The wine had a medium ruby color. Its nose was nicely perfumy with wooden and earthy notes, Nina detected some blueberries that were definitely there. On the palate, the wine was on the lower end of medium bodied, and it showed a nice fruitiness of red berries and herbal, foresty aromas. The finish was of medium length, with a nice peppery note to it. It was pretty yummy to guzzle at dinner, and was just the right weight.

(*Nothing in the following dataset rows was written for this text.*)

theorem encode_decodeFormat1617_of_category_eq_none {h : Half} :
    (decodeFormat1617 h).category = none → encode (decodeFormat1617 h) = .narrow h := by
  unfold decodeFormat1617
  repeat' split
  all_goals rintro ⟨⟩
  rfl

/-- Of the spaces `h[15:12]` four hold halfwords that are not recognized (R123, R129, R131). -/
theorem encode_decodeNarrow_of_category_eq_none {h : Half} :
    (decodeNarrow h).category = none → encode (decodeNarrow h) = .narrow h := by
  unfold decodeNarrow
  split
  case h_1 | h_2 => exact fun e => absurd e (category_decodeFormat12_ne_none h)
  case h_3 | h_4 => rw [category_decodeFormat3]; rintro ⟨⟩
  case h_5 =>
    split
    · rintro ⟨⟩
    split
    · exact encode_decodeFormat5_of_category_eq_none
    · rw [category_decodeFormat4]; rintro ⟨⟩
  case h_6 => exact fun e => absurd e (category_decodeFormat78_ne_none h)
  case h_7 | h_8 => rw [category_decodeFormat9]; rintro ⟨⟩
  case h_9 | h_10 | h_11 | h_13 | h_16 => split <;> rintro ⟨⟩
  case h_12 => exact encode_decodeMisc_of_category_eq_none
  case h_14 => exact encode_decodeFormat1617_of_category_eq_none
  case h_15 =>
    split
    · exact fun _ => rfl
    · rintro ⟨⟩

/-- Where the decoder recognizes nothing, it keeps the word it read (R304). -/
theorem encode_decode_of_category_eq_none {c : CodeWord} (h : (decode c).category = none) : encode (decode c) = c := by
  cases c with
  | wide w => exact encode_decodeWide_of_category_eq_none h
  | narrow half => exact encode_decodeNarrow_of_category_eq_none h

end Sys2Proof

namespace Sys2Proof.Machine

open Sys2Proof

/-- A `NotRecognized` instruction ends with `DecodeError`, which carries its address and its word (R304). -/
theorem exec_of_category_eq_none {i : Instr} (h : i.category = none) (s : State) :
    exec i s = .fault (.decodeError s.pc (encode i).value) := by
  cases i with
  | nrHalfwordSpace | nrUndefinedSpace | nrCoprocessorSpace | nrHighRegisterSpace | nrCond14 | nrNarrow => rfl
  | _ => exact absurd h (Option.some_ne_none _)

/-! ### The executing path of the step -/

/-- Path 3 of the step (R140). -/
theorem step_of_running {s : State} (hp : s.checkPending = false) (hh : s.halted = false) : step s = s.executeOne := by
  rw [step, hp, if_neg Bool.false_ne_true, hh, if_neg Bool.false_ne_true]

theorem executeOne_of_unimplemented {s : State} {cat : Category} (hcat : (decode s.fetch.1).category = some cat)
    (hmem : cat ∈ s.cfg.unimplemented) : s.executeOne = .fault (.notImplemented s.pc s.fetch.1.value cat) := by
  simp only [State.executeOne, hcat]
  exact if_pos (List.contains_iff_mem.2 hmem)

/-- Settles O55: a `NotRecognized` instruction encodes to the word it was made from, which for a decoded one is the word fetched;
a category that is left out ends path 3 before the instruction runs. -/
theorem notRecognizedStops : Obligations.NotRecognizedStops := by
  refine ⟨fun s w h => ?_, fun s hp hh => ?_⟩
  · have hstop {i : Instr} (hi : i.category = none) := exec_of_category_eq_none hi s
    exact ⟨hstop rfl, hstop rfl, hstop rfl, hstop rfl, hstop rfl, hstop rfl⟩
  rw [step_of_running hp hh]
  refine ⟨fun cat => executeOne_of_unimplemented, fun hnone => ?_⟩
  obtain ⟨-, -, hpc, -, -⟩ := fetch_frame s
  rw [executeOne_eq s (by simp [hnone]), exec_of_category_eq_none hnone, encode_decode_of_category_eq_none hnone, hpc]

/-! ### The entry of the software interrupt -/

/-- What an entry followed by a cost leaves (R440, R148): nothing but the SPSR and the r14 of the mode entered, CPSR, r15 and
`CYCLES` changes. -/
theorem enter_addCycles_frame (s : State) (e : ExcMode) (vector link : Word) (cost : Nat) :
    let t := (s.enter e vector link).addCycles cost
    t.spsr = s.spsr.set e s.cpsr ∧ t.phys (.lr e.toMode.bank) = link ∧
      t.cpsr = { s.cpsr with m := e.toMode.bits, i := true, t := false } ∧ t.pc = vector &&& 0xFFFFFFFC#32 ∧
      t.cycles = s.cycles + cost ∧ RegsBut [.lr e.toMode.bank] s t ∧
      t.ie = s.ie ∧ t.ifr = s.ifr ∧ t.ime = s.ime ∧ t.halted = s.halted ∧ t.mem = s.mem ∧ t.cfg = s.cfg ∧
      t.draws = s.draws ∧ t.bus = s.bus := by
  have hlr : PhysReg.lr e.toMode.bank ≠ .pc := PhysReg.noConfusion
  refine ⟨enter_spsr s e vector link, ?_, enter_cpsr s e vector link, enter_pc s e vector link, ?_, fun p hp hds => ?_, ?_⟩
  · rw [phys_addCycles, enter_phys _ _ _ _ hlr, if_pos rfl]
  · rw [addCycles_cycles, enter_cycles]
  · rw [phys_addCycles, enter_phys _ _ _ _ hp, if_neg fun h => hds (List.mem_singleton.2 h)]
  · simp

It also paired nicely with our – quite disappointing – dinner. The first course was a duck liver paté, to which the earthy notes paired well. The second course was a very nice salad with pan-seared (over-peppered) local trout, where it sort of worked. This was followed by uninspired “gnocchi” (which had nothing in common with gnocchi any Italian would serve) in a tomato sauce – the wine worked again. The next course was pork loin with potatoes (talk about uninspired again), where the wine complemented the roast aromas on the pork and went nicely with the onions. The dessert was an abomination of a panna cotta, made with buttermilk which destroyed its texture and taste (hardly any vanilla, and not even a reminder of the creaminess a panna cotta should have) and topped with a horrible concord grape syrup that tasted as bad as a Welch grape juice (which I completely detest)…luckily, I had the wine to clean my palate from the few spoons I ate before I abandoned the dish.

It was kind of a sad thing, this dinner. While I want to support locally sourced restaurants and like the idea, using these ingredients does not absolve you from making dishes that taste good. It is like organic wines. There is no inherent goodness in making wines in an organic fashion. They have to taste good first and foremost. If the two go together, the better. If not, I will relinquish ingredients over taste at any moment.

The wine was nice, so I recommend it.